Throughout the month of April, Roger Williams University will hold its 13th annual celebration of National Poetry Month.
In 1996, the Academy of American Poets first created National Poetry Month in order to recognize the accomplishments of poets and encourage widespread engagement with poetry. The organization now calls the month “the largest literary celebration in the world.”
Renee Soto, an associate professor of creative writing, has helped to coordinate RWU’s Poetry Month festivities each year, often collaborating with various other departments and organizations on campus such as Multicultural Student Union; the Department of Modern Languages, Philosophy, and Classics; Feinstein College of Arts and Sciences (FCAS); and the Poetry Slam.
As a professor, Soto finds that class visits with poets are particularly enriching experiences for students, calling these interactions “key components” of RWU’s National Poetry Month programming.
“Students often remark about how ‘normal’ and ‘everyday’ our visiting poets are,” Soto said. “It seems to be a sort of ‘news’ to them.”

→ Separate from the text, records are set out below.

/-- Crop and resize (R349 steps 1 and 2): element (y, x) of channel c of the target size; the same size copies exactly. -/
def Picture.scaled (p : Picture) (j : Mj) (colour : Bool) (crop : Int × Int × Nat × Nat) (y x c : Nat) : W32 :=
  let px (v u : Nat) : W32 := p.chan j.extC colour (crop.2.1 + v) (crop.1 + u) c
  if crop.2.2.1 = j.extW ∧ crop.2.2.2 = j.extH then px y x
  else if j.resize = 0 then bilinear px crop.2.2.1 crop.2.2.2 j.extW j.extH x y
  else area px crop.2.2.1 crop.2.2.2 j.extW j.extH x y

/-- The whole picture as a crop. -/
def Picture.whole (p : Picture) : Int × Int × Nat × Nat := (0, 0, p.w, p.h)

/-- An augmented element (R349): crop, resize, flips, colour matrix, whose terms are added from the left (log entry 107). -/
def Picture.augmented (p : Picture) (j : Mj) (colour : Bool) (q : Option MParam) (y x c : Nat) : W32 :=
  match q with
  | none => p.scaled j colour p.whole y x c
  | some q =>
    let crop := if q.op 0 then (q.cropX, q.cropY, q.cropW, q.cropH) else p.whole
    let x' := if q.op 1 then j.extW - 1 - x else x
    let y' := if q.op 2 then j.extH - 1 - y else y
    let v (k : Nat) : W32 := p.scaled j colour crop y' x' k
    if q.op 3 ∧ c < 3 then
      fadd (fadd (fadd (fmul (q.cmat.getD (3 * c) 0) (v 0)) (fmul (q.cmat.getD (3 * c + 1) 0) (v 1)))
        (fmul (q.cmat.getD (3 * c + 2) 0) (v 2))) (q.cmat.getD (9 + c) 0)
    else v c

/-- Position (y, x, c) of element i of an image in memory order (R334). -/
def Mj.place (j : Mj) (i : Nat) : Nat × Nat × Nat :=
  if j.planar then (i / j.extW % j.extH, i % j.extW, i / (j.extH * j.extW))
  else (i / j.extC / j.extW, i / j.extC % j.extW, i % j.extC)

/-- The elements of an image or frame in memory order. -/
def Mj.image (j : Mj) (f : Nat → Nat → Nat → W32) : List Num :=
  (List.range j.pixels).map fun i => let q := j.place i; f32 (f q.1 q.2.1 q.2.2)

/-- How many luma samples a JPEG's chroma sample covers, across and down: both chroma components alike, luma the finest (R333). -/
def chromaRatio (sampling : List (Nat × Nat)) : Option (Nat × Nat) :=
  match sampling with
  | [y, u, v] =>
    if u = v ∧ 1 ≤ u.1 ∧ 1 ≤ u.2 ∧ y.1 ≤ 4 ∧ y.2 ≤ 4 ∧ y.1 % u.1 = 0 ∧ y.2 % u.2 = 0 ∧ u.1 ≤ y.1 ∧ u.2 ≤ y.2 then
      some (y.1 / u.1, y.2 / u.2)
    else none
  | _ => none

/-- The features of an image are among those its decoder supports (R333). -/
def imageSupported (h : ImageHead) : Bool :=
  match h.kind with
  | .jpeg sof sampling =>
    (sof == 0 || sof == 2) && h.bits == 8 && (h.channels == 1 ||
      (h.channels == 3 && [some (1, 1), some (2, 1), some (2, 2), some (1, 2)].contains (chromaRatio sampling)))
  | .png colour interlace => [0, 2, 3, 4, 6].contains colour && [1, 2, 4, 8, 16].contains h.bits && decide (interlace ≤ 1)
  | .fits bitpix axes tiles =>
    [8, 16, 32, -32].contains bitpix && within axes 1 3 &&
      match tiles with
      | none => true
      | some t => decide (t.dither ≤ 2) && decide (t.code ≤ 3) &&
          (t.code != 0 || ([16, 32].contains t.blockSize && [1, 2, 4].contains t.bytePix))

/-- The planes that an image's limit counts: a FITS image's third axis; other channels share a pixel. -/
def imagePlanes (h : ImageHead) : Nat :=
  match h.kind with
  | .fits .. => h.channels
  | _ => 1

/-- An image beyond its format's largest size (R333). -/
def imageTooLarge (h : ImageHead) : Bool :=
  match h.kind with
  | .fits .. => decide (h.width > 65536) || decide (h.height > 65536) || decide (h.channels > 65536) ||
      decide (h.width * h.height * h.channels > 2 ^ 28)
  | _ => decide (h.width > 16384) || decide (h.height > 16384)

/-- The media cycles of an image's decode: the rates of R359, and the decoder's own figure where none is stated. -/
def imageCycles (h : ImageHead) (own : Nat) : Nat :=
  let n := h.width * h.height
  match h.kind with
  | .jpeg sof sampling =>
    if sof = 2 then 4 * n else if chromaRatio sampling = some (2, 2) then n
    else if chromaRatio sampling = some (1, 1) then 2 * n else own
  | .png .. => ceilDiv (n * h.channels * h.storedBytes) 4
  | .fits _ _ (some t) =>
    if t.code = 0 then ceilDiv (n * h.channels) 2
    else if t.code ≤ 2 then ceilDiv (n * h.channels * h.storedBytes) 4 else own
  | .fits .. => own

/-- The integer that an F32 word stands for, rounded down. -/
def intOf (w : W32) : Int :=
  match f32 w with
  | .fin n m e => fxOf 0 n m e
  | _ => 0

/-- R, G and B of 8-bit Y, Cb and Cr as ITU-T T.871 gives them, rounded to the nearest integer and clamped; in thousandths exact, G over
0.587 (R334; PRESUMED from T.871, log entry 107). -/
def t871 (y cb cr : Int) : Int × Int × Int :=
  let u := cb - 128
  let v := cr - 128
  let fit (n d : Int) : Int := max 0 (min 255 ((2 * n + d) / (2 * d)))
  (fit (1000 * y + 1402 * v) 1000, fit (587000 * y - (114 * 1772 * u + 299 * 1402 * v)) 587000, fit (1000 * y + 1772 * u) 1000)

/-- Element i of an image by what `stored` gives for each (R334): as stored under RAWV; else a JPEG of three components converted, then it and
a PNG over 2^bits - 1; a FITS element by one fused multiply-add, or NaN where it is blank. -/
def imageValue (h : ImageHead) (raw : Bool) (stored : Nat → ImageElem) (i : Nat) : W32 :=
  let e := stored i
  let scaledTo (w : W32) : W32 := fdiv w (f32Int (2 ^ h.bits - 1))
  if raw then e.stored
  else
    match h.kind with
    | .fits .. => if e.blank then 0x7FC00000 else ffma e.scale e.stored e.zero
    | .png .. => scaledTo e.stored
    | .jpeg .. =>
      if h.channels ≠ 3 then scaledTo e.stored
      else
        let c (k : Nat) : Int := intOf (stored (i / 3 * 3 + k)).stored
        let q := t871 (c 0) (c 1) (c 2)
        scaledTo (f32Int (if i % 3 = 0 then q.1 else if i % 3 = 1 then q.2.1 else q.2.2).toNat)

/-- Width and height of a JPEG's MCU. -/
def mcuSize (sampling : List (Nat × Nat)) : Nat × Nat :=
  if sampling.length ≤ 1 then (8, 8)
  else (8 * (sampling.map (·.1)).foldl max 1, 8 * (sampling.map (·.2)).foldl max 1)

/-- The MCU whose values MCU m shows, `per` in a row: itself, or, when it is lost, the nearest good one above; none when every one up to
the top row is lost. -/
def goodMcu (lost : List Nat) (per : Nat) : (fuel m : Nat) → Option Nat
  | 0, _ => none
  | f + 1, m => if !lost.contains m then some m else if m < per then none else goodMcu lost per f (m - per)

/-- MCUs in a row of a picture. -/
def mcusAcross (h : ImageHead) (sampling : List (Nat × Nat)) : Nat := ceilDiv h.width (mcuSize sampling).1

Prior to the official start of National Poetry Month, poet Julie Funderburk kicked off the celebration with a reading and book signing session on March 30.
Upcoming Poetry Month events will include the Poetry Slam on April 6, a reading and signing with poet Rosalynde Vas Dias on April 10, and presentations from the Class of 2017 BFA candidates on April 25.
In addition to double majoring in creative writing and communications, sophomore Marissa Peloso works as a FIT intern for RWU’s Department of English and Creative Writing, where she is involved in coordinating the Poetry Month events.
“National Poetry Month fosters creativity in all of us when we attend one of the events,” Peloso said. “Students at RWU don’t have to be poets in order to attend a poetry reading or the Poetry Slam, because anyone can relate to the topics or issues being talked about in the form of poetry.”
Nicole Andreson, a sophomore and fellow FIT intern for the Department of English and Creative Writing, will also work behind the scenes for National Poetry Month in addition to participating in the Poetry Slam.
Overall, Andreson views Poetry Month as an opportunity for all students to see the world in a new perspective.
“It’s good to broaden your horizons and see what poets have to say about things, because they likely see things in a way you yourself might not have considered,” Andreson said.
She continued, “I also think that students should be writing their own poetry, if they have ever been interested. It can be very cathartic to get your words on a page, and it can be very rewarding to get to share those words with your peers.”